Officers stated they’d coordinate with the federal government to revise constructing legal guidelines to ban the development and use of basements or semi-basement houses for residential functions, in response to a Yonhap report.
The administration will deny permits to assemble such houses from this week, officers added.
The announcement got here after Seoul was hit by its heaviest downpour in 115 years, killing not less than 11 individuals.
Many stay lacking in Seoul and close by Gyeonggi Province following the heavy rains that swamped the area on Monday and Tuesday, turning streets into car-clogged rivers, flooding subway stations, triggering landslides, and displacing greater than 1,800 individuals from their houses.
A broken highway inside Seoul Nationwide College’s Gwanak Campus in Seoul
(EPA)
Amongst those that died in rain-related incidents have been three members of a household – a girl, her sister and teenage daughter. They have been discovered lifeless after being trapped in a flooded semi-basement house in Sillim-dong.
Based on an area newspaper, a girl in her 50s was additionally discovered lifeless in a basement flat after being drowned.
These tragedies in flooded basements have renewed the eye on inequalities in South Korea, which have been delivered to worldwide consideration by the Korean-language movie Parasite. It confirmed how individuals dwelling in such dwellings battle to make ends meet and are largely ignored by the society’s wealthy.
A automotive broken by flood water is seen on the road after heavy rainfall at Gangnam district
(AFP through Getty)
The success of the film and its subsequent Oscar win compelled the town authorities to pledge to financially assist not less than 1,500 households dwelling in these residences.

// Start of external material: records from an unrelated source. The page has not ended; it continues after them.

-- ==== Sys2Proof/Laws/Sync.lean ====
section
/-! SUPPORT. What the operations of the Bit Synchronizer and the decision step can do. -/

namespace Sys2Proof.Machine

/-- `INTEG` changes `integ` alone. -/
theorem integ_eq (s : State) : integ s = { s with sync.integ := (integ s).sync.integ } := by
  unfold integ
  cases s.wires.sg <;> dsimp only <;> (try split) <;> rfl

/-- The new value of `integ` (R92). -/
theorem integ_toInt (s : State) : (integ s).sync.integ.toInt =
    if s.wires.sg = .mark ∧ s.sync.integ.toInt < 10 then s.sync.integ.toInt + 1
    else if s.wires.sg = .space ∧ -10 < s.sync.integ.toInt then s.sync.integ.toInt - 1
    else s.sync.integ.toInt := by
  have key : ∀ v : BitVec 5,
      (v.toInt < 10 → (v + 1#5).toInt = v.toInt + 1)
        ∧ (-10 < v.toInt → (v - 1#5).toInt = v.toInt - 1) := by decide
  obtain ⟨hup, hdown⟩ := key s.sync.integ
  unfold integ
  cases h : s.wires.sg <;> simp only [reduceCtorEq, true_and, false_and, if_false, Config.integMax]
  · split
    · exact hup ‹_›
    · rfl
  · split
    · exact hdown ‹_›
    · rfl

/-- `DLLADJ` changes `sphase` alone. -/
theorem dlladj_eq (s : State) : dlladj s = { s with sync.sphase := (dlladj s).sync.sphase } := by
  unfold dlladj
  split <;> rfl

/-- A nudged phase stays below `PHASE_MOD` (R93). -/
theorem nudged_lt {p : Nat} (h : p < 65536) : nudged p < 65536 := by
  simp only [nudged, correction, Config.centreThr, Config.lowGuard, Config.highGuard, Config.phaseMod,
    Config.gainNum, Config.gainDen, Config.maxStep]
  split_ifs <;> omega

/-- The new value of `sphase` (R93). -/
theorem dlladj_toNat (s : State) : (dlladj s).sync.sphase.toNat =
    if transition s then nudged s.sync.sphase.toNat else s.sync.sphase.toNat := by
  unfold dlladj
  split
  · exact Nat.mod_eq_of_lt (nudged_lt s.sync.sphase.isLt)
  · rfl

/-- The advance wraps at `PHASE_MOD` (R94). -/
theorem wraps_eq (p : Nat) : wraps p = decide (65536 ≤ p + 3096) := rfl

/-- What the accumulator keeps after a wrap (R94, `WRAP = modulo`). -/
theorem afterWrap_eq (t : Nat) : afterWrap t = t - 65536 := rfl

/-- The advanced phase (R94). -/
theorem advanced_eq {p : Nat} (h : p < 65536) : advanced p = (p + 3096) % 65536 := by
  have hw : wraps p = true ↔ 65536 ≤ p + 3096 := decide_eq_true_iff
  rw [advanced, afterWrap_eq]
  dsimp only [Config.phaseInc]
  by_cases hb : wraps p = true
  · have := hw.mp hb
    rw [if_pos hb]
    omega
  · have := mt hw.mpr hb
    rw [if_neg hb, Nat.mod_eq_of_lt (by omega)]

/-- The new value of `sphase` (R94). -/
theorem phadv_toNat (s : State) :
    (phadv s).sync.sphase.toNat = (s.sync.sphase.toNat + 3096) % 65536 := by
  have h := advanced_eq s.sync.sphase.isLt
  show advanced s.sync.sphase.toNat % 65536 = _
  rw [h, Nat.mod_mod]

/-- The part of a decision step before a bit is decided changes only `dcd_shreg`, `integ`, `sphase` and
the wire `wrapped` (R90 to R94). -/
theorem loop_eq (s : State) : ∃ d n q r, phadv (dlladj (integ (dcd s))) =
    { s with
      sync.dcdShreg := d, sync.integ := n, sync.sphase := q
      wires.wrapped := r } ∧
    (-10 ≤ s.sync.integ.toInt → s.sync.integ.toInt ≤ 10 → -10 ≤ n.toInt ∧ n.toInt ≤ 10) := by
  have hn := integ_toInt (dcd s)
  have hi := integ_eq (dcd s)
  have hd := dlladj_eq (integ (dcd s))
  have hp : ∀ u : State, ∃ q r, phadv u =
      { u with
        sync.sphase := q
        wires.wrapped := r } := fun u => ⟨_, _, rfl⟩
  obtain ⟨q, r, hp⟩ := hp (dlladj (integ (dcd s)))
  refine ⟨(dcd s).sync.dcdShreg, (integ (dcd s)).sync.integ, q, r, ?_, ?_⟩
  · rw [hp, hd, hi]
    rfl
  · intro h1 h2
    rw [show (dcd s).sync.integ = s.sync.integ from rfl] at hn
    split_ifs at hn <;> omega

/-- Everything `BYTECNT` can do (R97 to R99). -/
theorem bytecnt_cases (s : State) :
    (s.sync.lock = false ∧ bytecnt s = s) ∨
      (s.sync.lock = true ∧ s.sync.bitcnt.toNat < 7 ∧
        bytecnt s = { s with sync.bitcnt := s.sync.bitcnt + 1#3 }) ∨
      (s.sync.lock = true ∧ s.sync.bitcnt.toNat = 7 ∧ allowed s.sync.lasts = true ∧
        bytecnt s = { submit s.sync.lasts s.corr.curIdx s with sync.bitcnt := 0#3 }) ∨
      (s.sync.lock = true ∧ s.sync.bitcnt.toNat = 7 ∧ allowed s.sync.lasts = false ∧
        bytecnt s = { submit 0#8 s.corr.curIdx
            { s with sync.lock := false, port.conds := s.port.conds ++ [.framingFailure] } with
          sync.bitcnt := 0#3 }) := by
  have hb := s.sync.bitcnt.isLt
  unfold bytecnt
  cases hl : s.sync.lock
  · exact .inl ⟨rfl, by rw [if_neg (by simp)]⟩
  · rw [if_pos rfl]
    by_cases h7 : s.sync.bitcnt.toNat + 1 = 8
    · rw [if_pos h7]
      cases ha : allowed s.sync.lasts
      · refine .inr (.inr (.inr ⟨rfl, by omega, rfl, ?_⟩))
        simp only [classify, classifyFail, ha]
        rfl
      · refine .inr (.inr (.inl ⟨rfl, by omega, rfl, ?_⟩))
        simp only [classify, classifyPass, ha, if_true]
    · exact .inr (.inl ⟨rfl, by omega, by rw [if_neg h7]⟩)

/-- Everything a decided bit can lead to (R95 to R97): a preamble match or a counted bit. -/
theorem prelock_cases (s : State) :
    (s.sync.lasts = Config.preamble ∧ s.frame.phase ≠ .readingMessage ∧
        prelock s = { s with sync.lock := true, sync.bitcnt := 0#3 }) ∨
      ((s.sync.lasts ≠ Config.preamble ∨ s.frame.phase = .readingMessage) ∧
        prelock s = bytecnt s) := by
  unfold prelock
  by_cases h : s.sync.lasts = Config.preamble ∧ s.frame.phase ≠ .readingMessage
  · exact .inl ⟨h.1, h.2, if_pos h⟩
  · exact .inr ⟨by tauto, if_neg h⟩

/-- Everything a decision step can do after `DISC` (R90): the loop moves; without a wrap that is all; with
one, a bit enters `lasts` and is a preamble match or a counted bit. -/
theorem stepFromTone_cases (s : State) : ∃ d n q r,
    (-10 ≤ s.sync.integ.toInt → s.sync.integ.toInt ≤ 10 → -10 ≤ n.toInt ∧ n.toInt ≤ 10) ∧
    ((stepFromTone s =
        { s with
          sync.dcdShreg := d, sync.integ := n, sync.sphase := q
          wires.wrapped := r }) ∨
      ∃ l, stepFromTone s = prelock
        { s with
          sync.dcdShreg := d, sync.integ := n, sync.sphase := q, sync.lasts := l
          wires.wrapped := r }) := by
  obtain ⟨d, n, q, r, h, hn⟩ := loop_eq s
  refine ⟨d, n, q, r, hn, ?_⟩
  unfold stepFromTone
  rw [h]
  dsimp only
  cases r
  · exact .inl rfl
  · exact .inr ⟨_, rfl⟩

end Sys2Proof.Machine
end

“Underground and semi-underground housing threatens the weak in all features,” Seoul mayor Oh Se-hoon stated.
About 5 per cent or 200,000 houses in Seoul are basement or semi-basement flats, in response to a 2020 census by the town’s metropolitan authorities.
Inequality and the hole between the wealthy and the poor has worsened with the coronavirus pandemic.
The revenue hole between most lowest class teams and the highest 20 per cent of households has elevated since 2019, a report by Shinhan Financial institution confirmed in April.